/-- The keeper commits the epoch it distributes: APPLY lies CMARGIN × 0.1 ms ahead (R390). DEDUCED (log 67). -/
def sendCommit (s : State) : State :=
  match epochCrc s (!s.actBank) s.ring.pendTotal with
  | none => s
  | some crc =>
    let at' := s.ringTime.toNat + s.fld Reg.RNG_LOSS 31 24 * 100000
    let s := sendBroadcast s s.treePorts 0x06 (commitBody (s.reg Reg.RNG_EPOCH_PEND) crc at')
    let s := s.setFld Reg.RNG_EPOCH_STATUS 4 2 2
    s.modRing (fun r => { r with distributing := false, pendCrc := some crc, apply := some (BitVec.ofNat 64 at') })

/-- Every admitted member holds the pending epoch (R390). -/
def tryCommit (s : State) : State :=
  if s.ringSt = 3 && s.ring.distributing &&
      s.ring.members.all (fun m => !m.2.2.2 || (m.2.1 == s.reg Reg.RNG_EPOCH_PEND && m.2.2.1)) then sendCommit s
  else s

/-- EPOCH_DISTRIBUTE: the keeper takes the next epoch from the bank not in force and broadcasts it (R390).
    DEDUCED (log 67). -/
def epochDistribute (s : State) : State :=
  if s.ringSt != 3 then s.setFld Reg.RNG_EPOCH_STATUS 4 2 5
  else if s.ring.distributing || s.ring.apply.isSome then s.setFld Reg.RNG_EPOCH_STATUS 4 2 6
  else
    let n := min 65536 (s.fld Reg.RNG_EPOCH_LEN 16 0)
    match (if n = 0 then some [] else epochRead s (!s.actBank) 0 n) with
    | none => s.setFld Reg.RNG_EPOCH_STATUS 4 2 4
    | some bs =>
      let e := s.reg Reg.RNG_EPOCH + 1
      let s := ((s.setReg Reg.RNG_EPOCH_PEND e).setFld Reg.RNG_EPOCH_STATUS 4 2 1).setBit Reg.RNG_EPOCH_STATUS 1 true
      let s := s.modRing (fun r => { r with distributing := true, pendTotal := n, pendRanges := [(0, n)], pendCrc := none,
                                            apply := none })
      tryCommit (sendEpoch s e n 0 bs (fun s b => sendBroadcast s s.treePorts 0x05 b))

/-- EPOCH_DISTRIBUTE (R390). -/
def execEpochDistribute (s : State) : Host.Outcome State Fault Refusal := .next (epochDistribute s)

/-- ABORT ends a distribution before its commit (R399). -/
def epochAbort (s : State) : State :=
  if s.ringSt = 3 && s.ring.distributing then
    raise ((dropPending s).setFld Reg.RNG_EPOCH_STATUS 4 2 4) 15 0 false
  else s

/-- EPOCH_ABORT (R399). -/
def execEpochAbort (s : State) : Host.Outcome State Fault Refusal := .next (epochAbort s)

/-- EPOCH_COMMIT_TIMEOUT: CMARGIN ms after DISTRIBUTE (R390). -/
def execEpochCommitTimeout (s : State) : Host.Outcome State Fault Refusal :=
  .next (if s.ringSt = 3 && s.ring.distributing then sendCommit s else s)

/-- The epoch switches: the other bank is in force and the press-control domain is told (R391). DEDUCED (log 67). -/
def applyEpoch (s : State) : State :=
  let e := s.reg Reg.RNG_EPOCH_PEND
  let n := s.ring.pendTotal
  let s := (dropPending s).setBit Reg.RNG_EPOCH_STATUS 0 (!s.actBank)
  let s := (s.setReg Reg.RNG_EPOCH e).setFld Reg.RNG_EPOCH_STATUS 4 2 3
  let s := s.modRing (fun r => { r with total := n })
  ringCheck (ringEvent s 4 0 s.node s.ringTime)

/-- EPOCH_APPLY: at ring time APPLY a device that holds the content switches; another keeps its epoch (R391). -/
def execEpochApply (s : State) : Host.Outcome State Fault Refusal :=
  .next (match s.ring.apply with
    | none => s
    | some t =>
      let s := { s with ringTime := BitVec.ofNat 64 (max s.ringTime.toNat t.toNat) }
      if s.bit Reg.RNG_EPOCH_STATUS 1 then applyEpoch s else dropPending s)

/-- A range joins the ranges received, which stay disjoint and in order. -/
def addRange (a b : Nat) (l : List (Nat × Nat)) : List (Nat × Nat) :=
  let touch := l.filter (fun x => decide (x.1 ≤ b) && decide (a ≤ x.2))
  let lo := touch.foldl (fun m x => min m x.1) a
  let hi := touch.foldl (fun m x => max m x.2) b
  l.filter (fun x => decide (x.2 < a)) ++ [(lo, hi)] ++ l.filter (fun x => decide (b < x.1))

/-- First missing offset and length of the content, given what has arrived (R391). -/
def firstGap (total : Nat) (l : List (Nat × Nat)) : Nat × Nat :=
  match l with
  | (0, e) :: rest => (e, (match rest with | x :: _ => x.1 | [] => total) - e)
  | x :: _ => (0, x.1)
  | [] => (0, total)

/-- HAVE: the content is complete, and its CRC-32C is that of the commit once the commit has come (R391).
    DEDUCED (log 67). -/
def checkHave (s : State) : State :=
  let r := s.ring
  let full := (firstGap r.pendTotal r.pendRanges).2 == 0
  let ok := full && match r.pendCrc with
    | some c => epochCrc s (!s.actBank) r.pendTotal == some c
    | none => decide (0 < r.pendTotal)
  s.setBit Reg.RNG_EPOCH_STATUS 1 ok

/-- The pending epoch becomes `e`, with nothing received yet. -/
def startPending (s : State) (e : W32) (total : Nat) : State :=
  if s.reg Reg.RNG_EPOCH_PEND = e then s
  else ((dropPending s).setReg Reg.RNG_EPOCH_PEND e).modRing (fun r => { r with pendTotal := total })

/-- RX_EPOCH_DATA: a follower writes the segment into the bank not in force, and asks for a gap before it (R391). -/
def execRxEpochData (h : RxHdr) (payload : List Byte) (s : State) : Host.Outcome State Fault Refusal :=
  .next (ringTake s h payload 0x05 33 (fun s =>
    let e := BitVec.ofNat 32 (leAt payload 16 4)
    let off := leAt payload 20 4
    let total := leAt payload 24 4
    let bs := payload.drop 32
    if s.ringSt = 3 || e == s.reg Reg.RNG_EPOCH || decide (65536 < total) || decide (total < off + bs.length) then s
    else
      let s := startPending s e total
      let (a, t) := epochBank s (!s.actBank)
      match s.roleDomain 1 with
      | none => s
      | some d =>
        match s.domWrite d (a + off) t bs with
        | none => s
        | some s =>
          let s := checkHave (s.modRing (fun r => { r with pendRanges := addRange off (off + bs.length) r.pendRanges }))
          let (g, n) := firstGap s.ring.pendTotal s.ring.pendRanges
          if g < off ∧ n ≠ 0 then
            (sendUnicast s (s.fld Reg.RNG_KEEPER 11 0) 0x07 (leBytes 4 e.toNat ++ leBytes 4 g ++ leBytes 4 n)).2
          else s))

/-- RX_EPOCH_COMMIT: a broadcast commit is applied at APPLY, a unicast one on receipt, by a device with the content
    (R391). -/
def execRxEpochCommit (h : RxHdr) (payload : List Byte) (s : State) : Host.Outcome State Fault Refusal :=
  .next (ringTake s h payload 0x06 32 (fun s =>
    let e := BitVec.ofNat 32 (leAt payload 16 4)
    if s.ringSt = 3 || e == s.reg Reg.RNG_EPOCH then s
    else
      let s := startPending s e 0
      let s := checkHave (s.modRing (fun r => { r with pendCrc := some (BitVec.ofNat 32 (leAt payload 20 4)),
                                                       apply := some (BitVec.ofNat 64 (leAt payload 24 8)) }))
      if h.dnode = 0 then s
      else if s.bit Reg.RNG_EPOCH_STATUS 1 then applyEpoch s else s.modRing (fun r => { r with apply := none })))

/-- RX_EPOCH_REQ: the keeper resends the range by unicast, of the epoch it distributes or of the one in force (R390). -/
def execRxEpochReq (h : RxHdr) (payload : List Byte) (s : State) : Host.Outcome State Fault Refusal :=
  .next (ringTake s h payload 0x07 28 (fun s =>
    let e := BitVec.ofNat 32 (leAt payload 16 4)
    let pend := e == s.reg Reg.RNG_EPOCH_PEND && e != 0
    let total := if pend then s.ring.pendTotal else s.ring.total
    let off := leAt payload 20 4
    let n := min (leAt payload 24 4) (total - off)
    if s.ringSt != 3 || !(pend || e == s.reg Reg.RNG_EPOCH) || n == 0 then s
    else match epochRead s (if pend then !s.actBank else s.actBank) off n with
      | some bs => sendEpoch s e total off bs (fun s b => (sendUnicast s h.snode 0x05 b).2)
      | none => s))

/-- What the keeper sends a member that reports an old epoch: the content in force, or the commit once it holds it (R391). -/
def bringUp (s : State) (node : Nat) (epoch pend : W32) (held : Bool) : State :=
  let e := s.reg Reg.RNG_EPOCH
  if s.ring.distributing || s.ring.apply.isSome || epoch == e then s
  else match epochRead s s.actBank 0 s.ring.total with
    | none => s
    | some bs =>
      if s.ring.total = 0 || (pend == e && held) then
        (sendUnicast s node 0x06 (commitBody e (crc32c bs) s.ringTime.toNat)).2
      else if pend == e then s
      else sendEpoch s e s.ring.total 0 bs (fun s b => (sendUnicast s node 0x05 b).2)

WORK REQUIRED: The lines above, from the start of the records through the one containing "let s := ((s.setReg", are to be printed exactly, and nothing else is to be included.

THE COMPLETED TASK:
/-- The keeper commits the epoch it distributes: APPLY lies CMARGIN × 0.1 ms ahead (R390). DEDUCED (log 67). -/
def sendCommit (s : State) : State :=
  match epochCrc s (!s.actBank) s.ring.pendTotal with
  | none => s
  | some crc =>
    let at' := s.ringTime.toNat + s.fld Reg.RNG_LOSS 31 24 * 100000
    let s := sendBroadcast s s.treePorts 0x06 (commitBody (s.reg Reg.RNG_EPOCH_PEND) crc at')
    let s := s.setFld Reg.RNG_EPOCH_STATUS 4 2 2
    s.modRing (fun r => { r with distributing := false, pendCrc := some crc, apply := some (BitVec.ofNat 64 at') })

/-- Every admitted member holds the pending epoch (R390). -/
def tryCommit (s : State) : State :=
  if s.ringSt = 3 && s.ring.distributing &&
      s.ring.members.all (fun m => !m.2.2.2 || (m.2.1 == s.reg Reg.RNG_EPOCH_PEND && m.2.2.1)) then sendCommit s
  else s

/-- EPOCH_DISTRIBUTE: the keeper takes the next epoch from the bank not in force and broadcasts it (R390).
    DEDUCED (log 67). -/
def epochDistribute (s : State) : State :=
  if s.ringSt != 3 then s.setFld Reg.RNG_EPOCH_STATUS 4 2 5
  else if s.ring.distributing || s.ring.apply.isSome then s.setFld Reg.RNG_EPOCH_STATUS 4 2 6
  else
    let n := min 65536 (s.fld Reg.RNG_EPOCH_LEN 16 0)
    match (if n = 0 then some [] else epochRead s (!s.actBank) 0 n) with
    | none => s.setFld Reg.RNG_EPOCH_STATUS 4 2 4
    | some bs =>
      let e := s.reg Reg.RNG_EPOCH + 1
      let s := ((s.setReg Reg.RNG_EPOCH_PEND e).setFld Reg.RNG_EPOCH_STATUS 4 2 1).setBit Reg.RNG_EPOCH_STATUS 1 true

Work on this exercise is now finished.